Task objective:
What you return should be exactly the lines from the one containing "the block. -/" down to the final line of the listing, with nothing else.
____ Material provided
-- ==== Sys2Proof/Machine/Dispatch.lean ====
section
/-! DEFINITION. One arm per command of the block. -/

namespace Sys2Proof.Machine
________
Written solution:
/-! DEFINITION. One arm per command of the block. -/

namespace Sys2Proof.Machine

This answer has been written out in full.